Review: The Maltese Falcon

The Maltese Falcon by Dashiell HammettDashiell Hammett, The Maltese Falcon

Sam Spade is a private investigator operating in the seedy underbelly of early 20th-century San Francisco. His clients are usually shady types who don’t want to get mixed up with the police, so he knows right away that the beautiful Miss Wonderly, who comes into his office with a sob story about a missing sister, is trouble. Spade agrees to take the case, and his partner Archer shadows the girl in hopes of discovering more about her. When Archer ends up dead shortly thereafter, Spade must investigate Miss Wonderly (whose real name is Brigid O’Shaughnessy) and the various shady characters with whom she is involved. But the case becomes even more dangerous than he imagined when he discovers a group of criminals on the trail of a priceless historical artifact known as the Maltese falcon.
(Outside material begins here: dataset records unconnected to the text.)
/-- A frame is heard on a link (R354). -/
def Hub.lanHeard (h : Hub) (p : Nat) : Hub :=
  if SMap.get (fun _ => false) h.sta.silent p then
    ({ h with sta := { h.sta with silent := SMap.set (fun _ => false) h.sta.silent p false } }).notice N.staLanSilent (fidStation p) [p, 0]
  else h

/-- The check of port-enable as the port starts (R350): 0 or CONFLICT (7). -/
def Hub.staStartCheck (h : Hub) : Nat :=
  if h.red = redHsr ∧ h.num (Obj.portRate 0) ≠ h.num (Obj.portRate 1) then 7 else 0

/-- The conditions R347 and R350 put on a table: 0, RANGE (6) or CONFLICT (7). -/
def Hub.staTableCheck (h : Hub) (m : SMap Nat) : Nat :=
  let ent := fun r => SMap.get (fun _ => 0) m r
  let short := fun r => rtValid (ent r) && decide (rtMaxFrame (ent r) < 1534)
  if h.red ≠ redNone ∧ m.any (fun p => rtValid p.2 && (rtTargets p.2).testBit 15) = true then 7
  else if (h.num Obj.defaultRoute != 0xFFFF && short (h.num Obj.defaultRoute))
      || (List.range 32).any (fun i => (byteAt (h.rule i) 14).testBit 7 && short (leAt (h.rule i) 12 2 % 4096)) then 6
  else 0

/-! ### The commands -/

/-- STA_TX_PACKET (R348). -/
def execStaTxPacket (b : Bool) (s : State) : Host.Outcome State Fault Refusal := s.answer (fun h => h.staPacket b)
/-- PRP_SUPERVISION_SEND (R351). -/
def execPrpSupervisionSend (s : State) : Host.Outcome State Fault Refusal := s.answer Hub.supSend
/-- NODE_TABLE_AGE_OUT (R351). -/
def execNodeTableAgeOut (mac : BitVec 48) (s : State) : Host.Outcome State Fault Refusal := s.answer (fun h => h.nodeAgeOut mac.toNat)
/-- DUPLICATE_ENTRY_FORGET (R352). -/
def execDuplicateEntryForget (src : BitVec 48) (seq : BitVec 16) (s : State) : Host.Outcome State Fault Refusal :=
  s.answer (fun h => { h with sta := { h.sta with
    dups := h.sta.dups.filter (· != (src.toNat, seq.toNat)), fwd := h.sta.fwd.filter (· != (src.toNat, seq.toNat)) } })
/-- LAN_SILENT_TIMEOUT (R354). -/
def execLanSilentTimeout (b : Bool) (s : State) : Host.Outcome State Fault Refusal := s.answer (fun h => h.lanSilent (staIx b))

end Sys2Proof.Machine
end

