-- ==== Sys2Proof/Machine/Duplex.lean ====
section
/-!
DEFINITION. The duplex supervisor (R388 to R421): CLAIM frames, roles, claims and their persistence, the comparator, take-over, the
planned swap, CMD frames that arrive or pass, and the command dispatcher. What a mirror record does at a STANDBY is with the
dictionary service.
-/
namespace Sys2Proof.Machine

/-! swap-state (R419). -/
def swapIdle : Nat := 0
def swapPrepare : Nat := 1
def swapPrepared : Nat := 2
def swapHandover : Nat := 3

/-! GAINED (R398); the last code marks a unit that resumes its own claim after a swap timeout (R413). -/
def gainedStart : Nat := 0
def gainedTakeover : Nat := 1
def gainedSwap : Nat := 2
def gainedResume : Nat := 3

/-- The configuration digest (R389): CRC-32C over the settings. -/
def Hub.dupDigest (h : Hub) : Nat :=
  match h.profile 2 with
  | some p => p.value
    (leBytes 1 (h.num Obj.dupGroup) ++ leBytes 1 (h.num Obj.ccMode) ++ leBytes 1 (h.num Obj.ccSlices)
      ++ leBytes 4 (h.num Obj.ccPeriod) ++ leBytes 4 (h.num Obj.ccOffset) ++ leBytes 4 (h.num Obj.dupCompareWindow)
      ++ leBytes 1 (h.num Obj.dupMismatchLimit) ++ leBytes 4 (h.num Obj.dupLatency))
  | none => 0

/-- The highest claim held or seen for the group (R392). -/
def Hub.highestClaim (h : Hub) : Nat := max (max (h.num Obj.claim) (h.num Obj.maxClaimSeen)) h.duplex.persisted

/-- The payload of a CLAIM frame (R398). -/
def Hub.claimPayload (h : Hub) (sub arg : Nat) : List Byte :=
  let role := h.num Obj.role
  [BitVec.ofNat 8 sub, BitVec.ofNat 8 (h.num Obj.dupGroup), BitVec.ofNat 8 (h.num Obj.dupUnit), BitVec.ofNat 8 role]
    ++ beBytes 4 h.time.ccNumber ++ beBytes 4 h.dupDigest ++ beBytes 4 h.highestClaim
    ++ beBytes 4 (h.num (if role = roleStandby then Obj.mirrorSeqApplied else Obj.mirrorSeqSent)) ++ beBytes 4 arg

/-- Send a CLAIM frame (R398): class 0, both ports. -/
def Hub.sendClaim (h : Hub) (dst sub arg claim : Nat) : Hub :=
  (h.sendRing 16 { dst := dst, cls := 0, type := tClaim, claim := claim, payload := h.claimPayload sub arg } 0).2

/-- Send a swap frame to the peer. -/
def Hub.sendSwap (h : Hub) (sub arg : Nat) : Hub := h.sendClaim (h.num Obj.peerNode) sub arg (h.num Obj.claim)

/-- The HEARTBEAT of a unit that is not OFF or LISTENING (R398, R399). -/
def Hub.heartbeat (h : Hub) : Hub :=
  let r := h.num Obj.role
  if r = roleOff ∨ r = roleListening ∨ h.flag Obj.hubFault = true then h
  else if r = roleContending then h.sendClaim broadcastId 0 (h.num Obj.persistedRole) h.duplex.persisted
  else h.sendClaim broadcastId 0 (if r = roleActive then h.duplex.gained else 0) (h.num Obj.claim)

/-! ### Claims -/

/-- Take the next claim (R392): it goes to the store first. A claim that would pass 0xFFFF_FFFF is not taken. -/
def Hub.takeClaim (h : Hub) (why : Persist) : Option Nat × Hub :=
  let c := max h.highestClaim h.duplex.peerPersisted + 1
  if 0xFFFFFFFF < c then (none, h.notice N.duplexClaimExhausted fidDuplex [])
  else (some c, ({ h with duplex := { h.duplex with persisting := some (why, c) } }).persist 64)

/-- A write of a claim that is under way is no longer wanted. -/
def Hub.dropPersisting (h : Hub) : Hub :=
  { h with duplex := { h.duplex with
    persisting := h.duplex.persisting.map (fun p => (Persist.dropped, p.2)), ready := none } }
I hate to say this about such a well-loved classic mystery, but I wasn’t a huge fan of this book. The writing style didn’t do anything for me, and the plot was only so-so. Now, I’m sure it was wildly creative at the time, as I believe Hammett was one of the pioneers of the noir genre. But in this day and age, the twists are all too familiar. I am glad I read the book, since it’s an influential part of pop culture, but it’s not something that I’d read again just for fun. I am curious to see the movie, though; I predict that this is one of those rare cases where the movie is better than the book! All in all, while I quite liked The Thin Man, this book was just not for me.

Review: Alice Adams

Booth Tarkington, Alice Adams

This novel, which won the Pulitzer Prize in 1921, tells the story of Alice Adams, a young woman who is determined to rise in society. Her father is kind-hearted and hardworking but content to be merely an employee at the factory of J.A. Lamb, the (unnamed) city’s most prominent businessman. He makes a decent salary, but it’s not enough for Alice to be able to mix in high society. Alice and her mother therefore continually badger her father to go into business for himself, which he eventually does — with disastrous consequences. Meanwhile, Alice meets the well-to-do Arthur Russell and immediately determines to marry him so that she can finally be the fine lady she’s always wanted to be.

I found this novel fascinating for several reasons. First, the plot manages to be suspenseful despite the ending’s inevitability; you know things are not going to end well for Alice, but you can’t help turning the pages in horrified fascination. Especially toward the end, when I could really see where things were heading, every terrible decision the Adamses made caused me to squirm. At the same time, I couldn’t help pitying Alice, her father and even her mother. They’re not bad people; they just think they’re entitled to a better lifestyle than they’re used to, and they don’t quite know how to get there. Alice is an especially interesting character. On the one hand, she’s basically a gold-digger, but she at least has enough self-awareness to realize that she’s being shallow. So I did enjoy this book, although in my opinion it’s not as good as Tarkington’s other Pulitzer-winning novel, The Magnificent Ambersons.